INPUT DATA =

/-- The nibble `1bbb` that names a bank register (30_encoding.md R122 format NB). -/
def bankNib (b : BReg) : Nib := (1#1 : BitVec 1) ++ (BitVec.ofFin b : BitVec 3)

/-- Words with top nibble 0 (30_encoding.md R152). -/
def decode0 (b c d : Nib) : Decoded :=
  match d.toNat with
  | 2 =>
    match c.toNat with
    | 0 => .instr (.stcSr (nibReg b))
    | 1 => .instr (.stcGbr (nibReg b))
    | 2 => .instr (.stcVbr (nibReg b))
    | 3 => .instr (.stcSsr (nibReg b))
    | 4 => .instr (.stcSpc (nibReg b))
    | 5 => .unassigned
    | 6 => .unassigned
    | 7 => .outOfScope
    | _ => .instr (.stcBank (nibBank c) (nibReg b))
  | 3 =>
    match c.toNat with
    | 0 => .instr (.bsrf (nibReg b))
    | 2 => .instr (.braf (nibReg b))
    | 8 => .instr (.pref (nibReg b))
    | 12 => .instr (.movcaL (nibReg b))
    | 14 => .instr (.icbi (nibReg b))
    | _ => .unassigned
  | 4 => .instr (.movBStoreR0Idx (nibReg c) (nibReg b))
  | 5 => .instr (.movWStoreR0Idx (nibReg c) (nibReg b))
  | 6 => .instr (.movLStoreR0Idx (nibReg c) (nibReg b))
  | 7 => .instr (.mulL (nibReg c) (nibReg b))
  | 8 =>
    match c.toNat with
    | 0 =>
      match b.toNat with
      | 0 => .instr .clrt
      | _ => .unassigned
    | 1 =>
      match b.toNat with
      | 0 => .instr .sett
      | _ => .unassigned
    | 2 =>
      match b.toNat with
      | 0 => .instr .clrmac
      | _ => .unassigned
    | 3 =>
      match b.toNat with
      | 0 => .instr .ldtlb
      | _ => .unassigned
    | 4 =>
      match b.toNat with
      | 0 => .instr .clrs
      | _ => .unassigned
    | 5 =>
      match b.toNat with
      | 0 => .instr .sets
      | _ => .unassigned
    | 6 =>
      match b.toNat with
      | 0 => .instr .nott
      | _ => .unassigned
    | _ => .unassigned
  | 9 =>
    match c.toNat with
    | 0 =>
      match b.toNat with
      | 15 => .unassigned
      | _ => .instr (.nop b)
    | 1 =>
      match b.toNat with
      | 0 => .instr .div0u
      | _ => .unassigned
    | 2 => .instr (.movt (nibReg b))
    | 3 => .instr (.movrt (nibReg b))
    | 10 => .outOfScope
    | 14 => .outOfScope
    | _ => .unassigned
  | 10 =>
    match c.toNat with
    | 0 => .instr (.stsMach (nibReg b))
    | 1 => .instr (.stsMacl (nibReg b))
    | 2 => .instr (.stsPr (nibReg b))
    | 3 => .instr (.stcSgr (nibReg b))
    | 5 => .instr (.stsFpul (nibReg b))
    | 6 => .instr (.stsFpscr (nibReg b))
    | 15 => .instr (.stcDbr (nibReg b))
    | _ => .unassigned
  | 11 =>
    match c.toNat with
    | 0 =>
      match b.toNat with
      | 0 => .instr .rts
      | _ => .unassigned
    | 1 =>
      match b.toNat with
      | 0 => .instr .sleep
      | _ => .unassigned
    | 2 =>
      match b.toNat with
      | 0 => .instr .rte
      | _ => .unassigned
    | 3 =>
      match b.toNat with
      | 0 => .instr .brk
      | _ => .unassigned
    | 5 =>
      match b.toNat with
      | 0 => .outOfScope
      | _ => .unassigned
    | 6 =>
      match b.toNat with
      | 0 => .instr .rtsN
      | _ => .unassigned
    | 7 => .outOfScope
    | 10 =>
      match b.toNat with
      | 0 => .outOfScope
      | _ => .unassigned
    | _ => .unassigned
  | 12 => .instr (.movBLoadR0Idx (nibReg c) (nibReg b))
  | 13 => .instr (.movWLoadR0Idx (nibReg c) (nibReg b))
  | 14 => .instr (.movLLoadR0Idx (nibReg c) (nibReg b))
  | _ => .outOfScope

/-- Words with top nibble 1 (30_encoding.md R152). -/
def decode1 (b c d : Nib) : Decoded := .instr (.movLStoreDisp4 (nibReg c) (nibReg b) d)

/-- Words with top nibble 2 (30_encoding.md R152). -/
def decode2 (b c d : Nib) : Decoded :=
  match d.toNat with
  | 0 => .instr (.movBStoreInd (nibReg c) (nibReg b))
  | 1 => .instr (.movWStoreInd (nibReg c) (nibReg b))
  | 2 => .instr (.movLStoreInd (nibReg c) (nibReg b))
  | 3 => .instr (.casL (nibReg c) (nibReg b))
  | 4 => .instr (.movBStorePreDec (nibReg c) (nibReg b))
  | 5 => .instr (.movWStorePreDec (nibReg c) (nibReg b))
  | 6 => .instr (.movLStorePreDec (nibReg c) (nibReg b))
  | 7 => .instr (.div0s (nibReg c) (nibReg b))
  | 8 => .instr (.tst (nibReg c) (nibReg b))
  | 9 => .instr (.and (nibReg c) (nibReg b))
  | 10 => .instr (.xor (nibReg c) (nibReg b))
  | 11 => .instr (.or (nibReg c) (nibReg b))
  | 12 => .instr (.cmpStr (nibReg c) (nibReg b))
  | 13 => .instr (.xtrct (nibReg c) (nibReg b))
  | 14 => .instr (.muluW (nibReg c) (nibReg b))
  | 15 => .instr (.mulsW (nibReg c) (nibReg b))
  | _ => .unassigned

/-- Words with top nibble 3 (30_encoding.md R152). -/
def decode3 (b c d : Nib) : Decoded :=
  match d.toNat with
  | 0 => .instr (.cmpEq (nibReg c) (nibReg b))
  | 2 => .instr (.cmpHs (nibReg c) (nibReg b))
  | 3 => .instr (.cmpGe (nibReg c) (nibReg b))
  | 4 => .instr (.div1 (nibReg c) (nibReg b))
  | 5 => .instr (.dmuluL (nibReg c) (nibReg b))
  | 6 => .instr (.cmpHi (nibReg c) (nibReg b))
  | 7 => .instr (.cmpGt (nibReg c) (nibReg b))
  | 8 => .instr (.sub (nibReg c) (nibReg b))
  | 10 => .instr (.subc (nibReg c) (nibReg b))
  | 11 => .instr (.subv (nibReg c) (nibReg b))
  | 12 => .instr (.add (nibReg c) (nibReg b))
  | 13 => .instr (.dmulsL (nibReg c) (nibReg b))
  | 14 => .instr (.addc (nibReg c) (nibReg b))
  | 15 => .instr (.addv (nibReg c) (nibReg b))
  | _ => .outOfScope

WORK INSTRUCTIONS =
The answer must be every line of the data that contains the word "Decoded".

RESPONSE TO THIS TASK =
def decode0 (b c d : Nib) : Decoded :=
def decode1 (b c d : Nib) : Decoded := .instr (.movLStoreDisp4 (nibReg c) (nibReg b) d)
def decode2 (b c d : Nib) : Decoded :=
def decode3 (b c d : Nib) : Decoded :=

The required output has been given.